=== Data extracts ===
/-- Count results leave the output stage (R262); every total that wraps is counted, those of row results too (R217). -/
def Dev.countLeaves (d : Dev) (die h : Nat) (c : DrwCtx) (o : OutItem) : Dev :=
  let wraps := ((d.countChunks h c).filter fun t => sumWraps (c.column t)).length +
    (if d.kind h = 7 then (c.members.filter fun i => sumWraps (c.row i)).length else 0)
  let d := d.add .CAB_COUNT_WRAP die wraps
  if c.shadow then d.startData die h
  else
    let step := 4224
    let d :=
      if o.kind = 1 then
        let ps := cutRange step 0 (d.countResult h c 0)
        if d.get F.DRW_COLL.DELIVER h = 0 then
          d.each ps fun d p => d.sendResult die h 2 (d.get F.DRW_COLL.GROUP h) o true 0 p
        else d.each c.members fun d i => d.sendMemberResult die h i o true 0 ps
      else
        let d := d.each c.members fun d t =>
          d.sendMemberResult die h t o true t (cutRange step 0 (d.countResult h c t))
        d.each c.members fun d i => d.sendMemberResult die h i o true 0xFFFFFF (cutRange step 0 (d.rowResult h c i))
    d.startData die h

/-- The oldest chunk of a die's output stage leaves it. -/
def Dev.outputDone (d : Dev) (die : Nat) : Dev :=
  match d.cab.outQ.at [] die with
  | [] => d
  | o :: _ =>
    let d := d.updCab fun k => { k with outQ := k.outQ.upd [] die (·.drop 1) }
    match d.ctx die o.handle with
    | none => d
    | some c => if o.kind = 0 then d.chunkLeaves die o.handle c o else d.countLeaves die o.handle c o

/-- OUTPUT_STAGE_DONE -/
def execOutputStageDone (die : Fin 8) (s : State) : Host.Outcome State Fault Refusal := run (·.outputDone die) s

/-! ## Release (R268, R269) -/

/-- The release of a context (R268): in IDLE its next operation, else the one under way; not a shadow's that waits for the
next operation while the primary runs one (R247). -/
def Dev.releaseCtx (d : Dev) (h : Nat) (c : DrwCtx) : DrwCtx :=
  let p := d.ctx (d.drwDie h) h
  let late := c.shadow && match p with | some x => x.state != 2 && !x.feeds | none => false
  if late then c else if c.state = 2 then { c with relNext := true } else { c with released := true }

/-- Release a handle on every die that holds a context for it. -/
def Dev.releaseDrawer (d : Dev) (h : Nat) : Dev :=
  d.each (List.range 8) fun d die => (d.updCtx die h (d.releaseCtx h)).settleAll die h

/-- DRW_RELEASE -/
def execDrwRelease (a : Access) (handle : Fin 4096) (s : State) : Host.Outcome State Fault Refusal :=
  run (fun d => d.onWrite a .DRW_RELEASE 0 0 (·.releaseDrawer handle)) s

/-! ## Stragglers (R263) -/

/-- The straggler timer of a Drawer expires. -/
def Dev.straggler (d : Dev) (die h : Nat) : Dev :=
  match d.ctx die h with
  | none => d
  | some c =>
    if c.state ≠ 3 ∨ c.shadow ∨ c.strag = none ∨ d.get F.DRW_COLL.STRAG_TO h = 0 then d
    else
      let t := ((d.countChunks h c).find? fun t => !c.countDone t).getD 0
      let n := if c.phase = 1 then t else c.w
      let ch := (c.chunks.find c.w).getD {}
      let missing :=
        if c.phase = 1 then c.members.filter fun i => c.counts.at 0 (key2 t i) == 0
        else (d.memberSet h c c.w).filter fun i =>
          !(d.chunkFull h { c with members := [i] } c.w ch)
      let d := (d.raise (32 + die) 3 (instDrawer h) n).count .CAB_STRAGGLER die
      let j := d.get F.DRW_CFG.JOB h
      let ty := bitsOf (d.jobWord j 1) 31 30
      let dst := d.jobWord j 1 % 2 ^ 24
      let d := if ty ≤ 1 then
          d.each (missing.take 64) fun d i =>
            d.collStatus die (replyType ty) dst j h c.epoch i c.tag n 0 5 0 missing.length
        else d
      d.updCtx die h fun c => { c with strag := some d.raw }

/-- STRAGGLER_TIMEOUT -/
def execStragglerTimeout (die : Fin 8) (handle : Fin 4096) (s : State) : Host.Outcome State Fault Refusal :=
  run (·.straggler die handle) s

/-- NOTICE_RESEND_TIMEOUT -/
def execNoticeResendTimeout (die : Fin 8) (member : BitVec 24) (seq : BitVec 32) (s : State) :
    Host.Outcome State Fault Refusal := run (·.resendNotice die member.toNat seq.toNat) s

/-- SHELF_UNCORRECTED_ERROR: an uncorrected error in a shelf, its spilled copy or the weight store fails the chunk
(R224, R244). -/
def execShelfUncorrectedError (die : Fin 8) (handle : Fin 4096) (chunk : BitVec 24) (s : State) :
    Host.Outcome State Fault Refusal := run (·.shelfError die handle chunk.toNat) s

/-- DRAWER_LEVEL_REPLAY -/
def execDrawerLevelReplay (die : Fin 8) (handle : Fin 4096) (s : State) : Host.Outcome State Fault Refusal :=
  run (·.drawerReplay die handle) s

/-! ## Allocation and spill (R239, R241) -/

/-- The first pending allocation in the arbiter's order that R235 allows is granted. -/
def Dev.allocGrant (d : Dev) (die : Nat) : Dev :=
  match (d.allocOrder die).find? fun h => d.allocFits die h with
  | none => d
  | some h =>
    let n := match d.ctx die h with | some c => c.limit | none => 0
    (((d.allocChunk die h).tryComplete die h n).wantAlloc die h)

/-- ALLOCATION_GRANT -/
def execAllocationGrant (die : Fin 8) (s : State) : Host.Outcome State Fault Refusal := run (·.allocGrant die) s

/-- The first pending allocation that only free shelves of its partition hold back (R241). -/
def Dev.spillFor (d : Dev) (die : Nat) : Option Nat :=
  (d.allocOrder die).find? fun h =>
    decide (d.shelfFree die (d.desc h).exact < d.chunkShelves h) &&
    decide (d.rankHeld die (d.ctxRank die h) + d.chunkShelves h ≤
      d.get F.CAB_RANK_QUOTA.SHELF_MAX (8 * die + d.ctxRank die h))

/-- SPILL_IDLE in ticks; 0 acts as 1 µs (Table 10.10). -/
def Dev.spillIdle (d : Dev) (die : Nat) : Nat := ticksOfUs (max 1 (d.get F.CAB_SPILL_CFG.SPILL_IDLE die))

=== What the exercise asks ===
From the records above, copy only the lines starting with the line that holds "let d := d.each c.members fun d t =>" and going on through the line that holds "(R268, R269) -/", exactly as written.

=== Result of this task ===
        let d := d.each c.members fun d t =>
          d.sendMemberResult die h t o true t (cutRange step 0 (d.countResult h c t))
        d.each c.members fun d i => d.sendMemberResult die h i o true 0xFFFFFF (cutRange step 0 (d.rowResult h c i))
    d.startData die h

/-- The oldest chunk of a die's output stage leaves it. -/
def Dev.outputDone (d : Dev) (die : Nat) : Dev :=
  match d.cab.outQ.at [] die with
  | [] => d
  | o :: _ =>
    let d := d.updCab fun k => { k with outQ := k.outQ.upd [] die (·.drop 1) }
    match d.ctx die o.handle with
    | none => d
    | some c => if o.kind = 0 then d.chunkLeaves die o.handle c o else d.countLeaves die o.handle c o

/-- OUTPUT_STAGE_DONE -/
def execOutputStageDone (die : Fin 8) (s : State) : Host.Outcome State Fault Refusal := run (·.outputDone die) s

/-! ## Release (R268, R269) -/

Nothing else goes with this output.